Alumni magazines are often just that – magazines only alumni would read. The University of Memphis Cecil C. Humphrey’s School of Law set out to do something more.
This week, the school launched its new publication, Memphis Law (ML). Dean Peter Letsou says the goal of the school’s new publication is to communicate with alumni, students, lawyers and other supporters. But Letsou and his staff had one more mission — to produce stories about the law that appeal to readers beyond the legal community.
The Shelby County Public Defender’s Office is proud to have produced the cover story for the launch of ML.

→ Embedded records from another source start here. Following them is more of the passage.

-- ==== Sys2Proof/Safety.lean ====
section
/-! DEFINITION. The terms the statements use: the invariant of the machine, and what it means for a point value of
the model to stand for a point of the curve's group. -/

namespace Sys2Proof.Machine

/-- An offset of BUF, STR or CMDMEM of an instance (20_memory.md R63): the offsets its byte memory may list. -/
def memoryOffset (c : Params) (o : Nat) : Bool :=
  (bufBase ≤ o && o < bufBase + c.bufBytes) || (strBase ≤ o && o < strBase + c.strBytes) ||
  (cmdBase ≤ o && o < cmdBase + 0x100)

/-- What every reachable state satisfies. -/
structure State.Inv (s : State) : Prop where
  /-- The instance's parameters have allowed values (00_scope.md R6). -/
  parameters : s.params.allowed = true
  /-- Every field register holds W bits (10_state.md R21). -/
  fieldWidth : ∀ i, (s.x i) < 2 ^ s.params.w
  /-- Every configuration register holds W bits (10_state.md R29). -/
  configWidth : ∀ r, (s.config r) < 2 ^ s.params.w
  /-- A held field lock passed its check (10_state.md R30, R31). -/
  fieldLock : s.flocked = true → s.fieldLockPasses = true
  /-- A held curve lock passed its check, the field lock included (R30, R32). -/
  curveLock : s.clocked = true → s.curveLockPasses = true
  /-- During a run DONE and ERR are 0 and the error record is clear (40_sequencer.md R120, 20_memory.md R73). -/
  running : s.busy = true →
    s.done = false ∧ s.err = false ∧ s.errcode = 0#8 ∧ s.errpc = 0#6 ∧ s.errcmd = 0#32
  /-- A run ends in one way (R132). -/
  ended : ¬ (s.done = true ∧ s.err = true)
  /-- DONE = 1 comes with ERRCODE = 0 (R132). -/
  doneClean : s.done = true → s.errcode = 0#8
  /-- ERR = 1 comes with ERRCODE ≠ 0 (R132). -/
  errCoded : s.err = true → s.errcode ≠ 0#8
  /-- ERRCODE holds no value outside the code table (60_exceptions.md R230). -/
  codeListed : s.errcode = 0#8 ∨ ∃ k : ErrKind, s.errcode = k.code
  /-- The recorded error stands at PC: PC = ERRPC after the stop, until the next START (R232). -/
  errorAtPc : s.errcode ≠ 0#8 → s.errpc = s.pc
  /-- The byte memory keeps its canonical form. -/
  memoryForm : s.mem.wf
  /-- The byte memory lists only offsets of BUF, STR and CMDMEM. -/
  memoryPlace : ∀ c ∈ s.mem, memoryOffset s.params c.1 = true

/-- The mapped word offsets of an instance's window (20_memory.md R63): the control registers, P to N, F0 to F15 and
BUF, STR, CMDMEM. Every other offset of the window is reserved (R64). -/
def mappedOffset (c : Params) (o : Nat) : Bool :=
  o < 0x040 || (0x100 ≤ o && o < 0x280) || (0x400 ≤ o && o < 0x800 + c.bufBytes) ||
  (0x900 ≤ o && o < 0x900 + c.strBytes) || (0xC00 ≤ o && o < 0xD00)

/-- An access of the window that the block does not perform: a reserved offset, a width other than 32 bits, or a
misaligned offset (R64, R69, R70). -/
def RefusedAccess (c : Params) (o width : Nat) : Prop := width ≠ 4 ∨ o % 4 ≠ 0 ∨ mappedOffset c o = false

/-- The slot of a configuration register (R63). -/
def configSlot : ConfigReg → Nat
  | .p => 0x100
  | .a => 0x140
  | .b => 0x180
  | .gx => 0x1C0
  | .gy => 0x200
  | .n => 0x240

/-- The slot of a field register (R63). -/
def fieldSlot (i : FReg) : Nat := 0x400 + 0x40 * i.val

/-- The curve-lock check in the words of 10_state.md R32, with a given state of the field lock. -/
def CurveLockCheck (s : State) (flocked : Bool) : Prop :=
  flocked = true ∧
  s.a < s.p ∧ s.b < s.p ∧ s.gx < s.p ∧ s.gy < s.p ∧
  (s.p : Int) ∣ (s.gy : Int) ^ 2 - ((s.gx : Int) ^ 3 + s.a * s.gx + s.b) ∧
  1 ≤ s.bitsize.toNat ∧ s.bitsize.toNat ≤ s.params.w ∧ 1 ≤ s.n ∧ s.n ≤ 2 ^ s.bitsize.toNat

/-- The curve `y² = x³ + A·x + B` over the field of order p, as the library has it (R17, "Elliptic curve point
group"). -/
def shortCurve (p a b : Nat) : WeierstrassCurve (ZMod p) := ⟨0, 0, 0, (a : ZMod p), (b : ZMod p)⟩

/-- A point value of the model stands for a point of the curve's group: the identity for `Inf`, and a pair of field
elements for the point with these coordinates. -/
def Represents (p a b : Nat) (u : Point) (U : (shortCurve p a b).toAffine.Point) : Prop :=
  match u with
  | .inf => U = WeierstrassCurve.Affine.Point.zero
  | .fin x y => x < p ∧ y < p ∧
      ∃ h : (shortCurve p a b).toAffine.Nonsingular (x : ZMod p) (y : ZMod p),
        U = WeierstrassCurve.Affine.Point.some (x : ZMod p) (y : ZMod p) h

end Sys2Proof.Machine
end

That’s the story of Abe Fortas, the native Memphian who argued the landmark Gideon v. Wainwright (1963), which established the right to counsel for all people facing incarceration, regardless of ability to pay, and spawned public defense systems across the country. Later, as a Supreme Court Justice, Fortas wrote the majority opinions in Kent v. United States (1966), which extended due process rights to children and In re Gault (1967), which provided children similar constitutional protections as adults.
Despite these and a remarkable list of other accomplishments, Fortas is but a footnote in Memphis history. You can read about his astounding rise to power and stunning fall from grace and find out why some believe it’s time to revisit Fortas’ place in Memphis history.
We also contributed an article about what the right to counsel looks like in Memphis, 50 years after the Gideon v. Wainwright decision. While that 1963 decision sparked a flurry of change in the criminal justice system, the resources to defend against three decades of tough-on-crime justice policies have not kept up. There is, however, a glimmer of hope that our country and community are rounding a corner in criminal justice reform.
It was 47 years ago this month that a Memphis native authored a Supreme Court opinion that would alter the course of juvenile justice in the U.S.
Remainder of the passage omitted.